### WHAT IS BEING ASKED
Write each line again exactly as it is, from the opening line of the records below through the one containing "(changeMode m c s).svc.supplyLatch", and add nothing.

### RECORDS SHOWN
-- ==== Sys2Proof/Laws/Frames.lean ====
section
/-! SUPPORT. The frames of the shared operations: for each, the parts of the state that it leaves as they were. -/

namespace Sys2Proof.Machine

@[simp] theorem changeMode_frame (m : TiltMode) (c : ModeCause) (s : State) :
    (changeMode m c s).now = s.now ∧ (changeMode m c s).odo = s.odo ∧ (changeMode m c s).sns = s.sns ∧
    (changeMode m c s).tsu = s.tsu ∧ (changeMode m c s).portA = s.portA ∧ (changeMode m c s).portB = s.portB ∧
    (changeMode m c s).rcl = s.rcl ∧ (changeMode m c s).src = s.src ∧ (changeMode m c s).pvq = s.pvq ∧
    (changeMode m c s).xck = s.xck ∧ (changeMode m c s).dmd.lookahead = s.dmd.lookahead ∧
    (changeMode m c s).dmd.lookaheadPoint = s.dmd.lookaheadPoint ∧
    (changeMode m c s).dmd.lastOdometer = s.dmd.lastOdometer ∧ (changeMode m c s).dmd.standing = s.dmd.standing ∧
    (changeMode m c s).dmd.holdRemainder = s.dmd.holdRemainder ∧
    (changeMode m c s).dmd.heldDemand = s.dmd.heldDemand ∧ (changeMode m c s).dmd.lastDemand = s.dmd.lastDemand ∧
    (changeMode m c s).dmd.target = s.dmd.target ∧ (changeMode m c s).dmd.command = s.dmd.command ∧
    (changeMode m c s).dmd.localInhibit = s.dmd.localInhibit ∧ (changeMode m c s).act = s.act ∧
    (changeMode m c s).cso = s.cso ∧ (changeMode m c s).svc.startState = s.svc.startState ∧
    (changeMode m c s).svc.loadTime = s.svc.loadTime ∧ (changeMode m c s).svc.tryTime = s.svc.tryTime ∧
    (changeMode m c s).svc.config = s.svc.config ∧ (changeMode m c s).svc.unconfigured = s.svc.unconfigured ∧
    (changeMode m c s).svc.clamped = s.svc.clamped ∧ (changeMode m c s).svc.loadFault = s.svc.loadFault ∧
    (changeMode m c s).svc.factorySerial = s.svc.factorySerial ∧
    (changeMode m c s).svc.inhibitLatch = s.svc.inhibitLatch ∧
    (changeMode m c s).svc.supplyLatch = s.svc.supplyLatch ∧ (changeMode m c s).svc.malformed = s.svc.malformed ∧
    (changeMode m c s).svc.answer = s.svc.answer ∧ (changeMode m c s).pending = s.pending :=
  ⟨rfl, rfl, rfl, rfl, rfl, rfl, rfl, rfl, rfl, rfl, rfl, rfl, rfl, rfl, rfl, rfl, rfl, rfl, rfl, rfl, rfl,
   rfl, rfl, rfl, rfl, rfl, rfl, rfl, rfl, rfl, rfl, rfl, rfl, rfl, rfl⟩

@[simp] theorem splitHold_frame (s : State) :
    (splitHold s).now = s.now ∧ (splitHold s).odo = s.odo ∧ (splitHold s).sns = s.sns ∧ (splitHold s).tsu = s.tsu ∧
    (splitHold s).portA = s.portA ∧ (splitHold s).portB = s.portB ∧ (splitHold s).rcl = s.rcl ∧
    (splitHold s).src = s.src ∧ (splitHold s).pvq = s.pvq ∧ (splitHold s).xck = s.xck ∧
    (splitHold s).dmd.lookahead = s.dmd.lookahead ∧ (splitHold s).dmd.lookaheadPoint = s.dmd.lookaheadPoint ∧
    (splitHold s).dmd.lastOdometer = s.dmd.lastOdometer ∧ (splitHold s).dmd.standing = s.dmd.standing ∧
    (splitHold s).dmd.lastDemand = s.dmd.lastDemand ∧ (splitHold s).dmd.target = s.dmd.target ∧
    (splitHold s).dmd.command = s.dmd.command ∧ (splitHold s).dmd.localInhibit = s.dmd.localInhibit ∧
    (splitHold s).act = s.act ∧ (splitHold s).cso = s.cso ∧ (splitHold s).svc.startState = s.svc.startState ∧
    (splitHold s).svc.loadTime = s.svc.loadTime ∧ (splitHold s).svc.tryTime = s.svc.tryTime ∧
    (splitHold s).svc.config = s.svc.config ∧ (splitHold s).svc.unconfigured = s.svc.unconfigured ∧
    (splitHold s).svc.clamped = s.svc.clamped ∧ (splitHold s).svc.loadFault = s.svc.loadFault ∧
    (splitHold s).svc.factorySerial = s.svc.factorySerial ∧ (splitHold s).svc.inhibitLatch = s.svc.inhibitLatch ∧
    (splitHold s).svc.supplyLatch = s.svc.supplyLatch ∧ (splitHold s).svc.malformed = s.svc.malformed ∧
    (splitHold s).svc.answer = s.svc.answer ∧ (splitHold s).pending = s.pending := by
  unfold splitHold
  split <;> simp

@[simp] theorem raiseSplit_frame (c : Change) (k : SplitCause) (s : State) :
    (raiseSplit c k s).now = s.now ∧ (raiseSplit c k s).odo = s.odo ∧ (raiseSplit c k s).sns = s.sns ∧
    (raiseSplit c k s).tsu = s.tsu ∧ (raiseSplit c k s).portA = s.portA ∧ (raiseSplit c k s).portB = s.portB ∧
    (raiseSplit c k s).rcl = s.rcl ∧ (raiseSplit c k s).src = s.src ∧ (raiseSplit c k s).pvq = s.pvq ∧
    (raiseSplit c k s).xck = s.xck ∧ (raiseSplit c k s).dmd = s.dmd ∧ (raiseSplit c k s).act = s.act ∧
    (raiseSplit c k s).cso = s.cso ∧ (raiseSplit c k s).svc.startState = s.svc.startState ∧
    (raiseSplit c k s).svc.loadTime = s.svc.loadTime ∧ (raiseSplit c k s).svc.tryTime = s.svc.tryTime ∧
    (raiseSplit c k s).svc.config = s.svc.config ∧ (raiseSplit c k s).svc.unconfigured = s.svc.unconfigured ∧
    (raiseSplit c k s).svc.clamped = s.svc.clamped ∧ (raiseSplit c k s).svc.loadFault = s.svc.loadFault ∧
    (raiseSplit c k s).svc.factorySerial = s.svc.factorySerial ∧
    (raiseSplit c k s).svc.inhibitLatch = s.svc.inhibitLatch ∧
    (raiseSplit c k s).svc.supplyLatch = s.svc.supplyLatch ∧ (raiseSplit c k s).svc.malformed = s.svc.malformed ∧
    (raiseSplit c k s).svc.answer = s.svc.answer ∧ (raiseSplit c k s).pending = s.pending := by
  simp [raiseSplit]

### TASK SOLUTION
-- ==== Sys2Proof/Laws/Frames.lean ====
section
/-! SUPPORT. The frames of the shared operations: for each, the parts of the state that it leaves as they were. -/

namespace Sys2Proof.Machine

@[simp] theorem changeMode_frame (m : TiltMode) (c : ModeCause) (s : State) :
    (changeMode m c s).now = s.now ∧ (changeMode m c s).odo = s.odo ∧ (changeMode m c s).sns = s.sns ∧
    (changeMode m c s).tsu = s.tsu ∧ (changeMode m c s).portA = s.portA ∧ (changeMode m c s).portB = s.portB ∧
    (changeMode m c s).rcl = s.rcl ∧ (changeMode m c s).src = s.src ∧ (changeMode m c s).pvq = s.pvq ∧
    (changeMode m c s).xck = s.xck ∧ (changeMode m c s).dmd.lookahead = s.dmd.lookahead ∧
    (changeMode m c s).dmd.lookaheadPoint = s.dmd.lookaheadPoint ∧
    (changeMode m c s).dmd.lastOdometer = s.dmd.lastOdometer ∧ (changeMode m c s).dmd.standing = s.dmd.standing ∧
    (changeMode m c s).dmd.holdRemainder = s.dmd.holdRemainder ∧
    (changeMode m c s).dmd.heldDemand = s.dmd.heldDemand ∧ (changeMode m c s).dmd.lastDemand = s.dmd.lastDemand ∧
    (changeMode m c s).dmd.target = s.dmd.target ∧ (changeMode m c s).dmd.command = s.dmd.command ∧
    (changeMode m c s).dmd.localInhibit = s.dmd.localInhibit ∧ (changeMode m c s).act = s.act ∧
    (changeMode m c s).cso = s.cso ∧ (changeMode m c s).svc.startState = s.svc.startState ∧
    (changeMode m c s).svc.loadTime = s.svc.loadTime ∧ (changeMode m c s).svc.tryTime = s.svc.tryTime ∧
    (changeMode m c s).svc.config = s.svc.config ∧ (changeMode m c s).svc.unconfigured = s.svc.unconfigured ∧
    (changeMode m c s).svc.clamped = s.svc.clamped ∧ (changeMode m c s).svc.loadFault = s.svc.loadFault ∧
    (changeMode m c s).svc.factorySerial = s.svc.factorySerial ∧
    (changeMode m c s).svc.inhibitLatch = s.svc.inhibitLatch ∧
    (changeMode m c s).svc.supplyLatch = s.svc.supplyLatch ∧ (changeMode m c s).svc.malformed = s.svc.malformed ∧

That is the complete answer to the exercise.